# The input
/-- A partial solution: lines taken, cells not covered, spares left by group. -/
structure MSol where
  taken : List MLine
  unc : List FCell
  left : List Nat
  deriving DecidableEq, Repr

/-- A line's group has a spare left; a line of an uncovered cell has not been taken. -/
def MSol.usable (m : MSol) (l : Option MLine) : Bool := match l with | some x => decide (0 < m.left.getD x.g 0) | none => false

/-- A line taken. -/
def MSol.take (m : MSol) (l : MLine) : MSol :=
  { taken := m.taken ++ [l], unc := m.unc.filter (fun c => !onLine l c), left := m.left.set l.g (m.left.getD l.g 0 - 1) }

/-- A dead cell. -/
def MSol.dead (m : MSol) (c : FCell) : Bool := !m.usable c.rl && !m.usable c.cl

/-- K of R281: cells kept when none of their lines is a line of a cell already kept. -/
def indepK (cs : List FCell) : Nat :=
  (cs.foldl (fun (a : Nat × List Nat) c =>
    let ks := (match c.rl with | some x => [x.key] | none => []) ++ (match c.cl with | some x => [x.key] | none => [])
    if ks.any (fun k => a.2.contains k) then a else (a.1 + 1, ks ++ a.2)) (0, [])).1

/-! ### The must-repair pass (R282) -/

/-- First half of a pass: cells in canonical order. `none` when a cell is dead. -/
def mustCells : List FCell → MSol → Option MSol
  | [], m => some m
  | c :: t, m =>
    if !m.unc.contains c then mustCells t m
    else if m.dead c then none
    else
      match m.usable c.rl, m.usable c.cl, c.rl, c.cl with
      | true, false, some l, _ => mustCells t (m.take { l with must := true })
      | false, true, _, some l => mustCells t (m.take { l with must := true })
      | _, _, _, _ => mustCells t m

/-- Insertion of a line in the scan order of R282: row lines first, ascending address, then group. -/
def lineIns (l : MLine) : List MLine → List MLine
  | [] => [l]
  | x :: t =>
    let k (y : MLine) : Nat := (if y.col then 2 ^ 20 else 0) + y.addr * 8 + y.g
    if k l = k x then x :: t else if k l < k x then l :: x :: t else x :: lineIns l t

/-- Lines through uncovered cells in scan order. -/
def linesOf (cs : List FCell) : List MLine :=
  cs.foldl (fun a c =>
    let a := match c.rl with | some l => lineIns l a | none => a
    match c.cl with | some l => lineIns l a | none => a) []

/-- A line is forced: some group of the other kind would need more spares than it has left. -/
def MSol.forced (m : MSol) (l : MLine) : Bool :=
  (List.range m.left.length).any (fun h =>
    decide (m.left.getD h 0 < (m.unc.filter (fun c => onLine l c &&
      (match (if l.col then c.rl else c.cl) with | some x => x.g == h | none => false))).length))

/-- Second half of a pass. The outcome names a proof of no repair. -/
def mustLines : List MLine → MSol → Option MSol × MSol
  | [], m => (some m, m)
  | l :: t, m =>
    if m.forced l then
      if m.left.getD l.g 0 = 0 then (none, m) else mustLines t (m.take { l with must := true })
    else mustLines t m

/-- The pass, repeated until nothing changes: the state reached, and whether a proof of no repair was found. -/
def mustRepair : Nat → MSol → MSol × Bool
  | 0, m => (m, false)
  | n + 1, m =>
    match mustCells m.unc m with
    | none => (mustCellsStop m.unc m, true)
    | some m1 =>
      match mustLines (linesOf m1.unc) m1 with
      | (none, m2) => (m2, true)
      | (some m2, _) => if m2.taken.length = m.taken.length then (m2, false) else mustRepair n m2
where
  /-- The lines taken up to the dead cell. -/
  mustCellsStop : List FCell → MSol → MSol
    | [], m => m
    | c :: t, m =>
      if !m.unc.contains c then mustCellsStop t m
      else if m.dead c then m
      else
        match m.usable c.rl, m.usable c.cl, c.rl, c.cl with
        | true, false, some l, _ => mustCellsStop t (m.take { l with must := true })
        | false, true, _, some l => mustCellsStop t (m.take { l with must := true })
        | _, _, _, _ => mustCellsStop t m

/-! ### The search (R283) -/

/-- COST of a list of lines. -/
def costOf (gs : List MillGroup) (ls : List MLine) : Nat := ls.foldl (fun a l => a + (gs.getD l.g {}).weight) 0

/-- Keys of a list of lines in order. -/
def sortedLines (ls : List MLine) : List MLine :=
  ls.foldl (fun a l => ins l a) []
where
  /-- Insertion by key. -/
  ins (l : MLine) : List MLine → List MLine
    | [] => [l]
    | x :: t => if l.key ≤ x.key then l :: x :: t else x :: ins l t

/-- First difference of two key lists. -/
def keysLess : List Nat → List Nat → Bool
  | a :: s, b :: t => if a < b then true else if b < a then false else keysLess s t
  | _, _ => false

/-- S is better than T (R279). -/
def better (gs : List MillGroup) (a b : List MLine) : Bool :=
  let ca := costOf gs a; let cb := costOf gs b
  if ca ≠ cb then decide (ca < cb)
  else if a.length ≠ b.length then decide (a.length < b.length)
  else
    let ra := (a.filter (fun l => !l.col)).length; let rb := (b.filter (fun l => !l.col)).length
    if ra ≠ rb then decide (rb < ra)
    else keysLess ((sortedLines a).map (·.key)) ((sortedLines b).map (·.key))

# What the task requires
Determine how many lines above contain the word "better", then give the number by itself.

# Result
2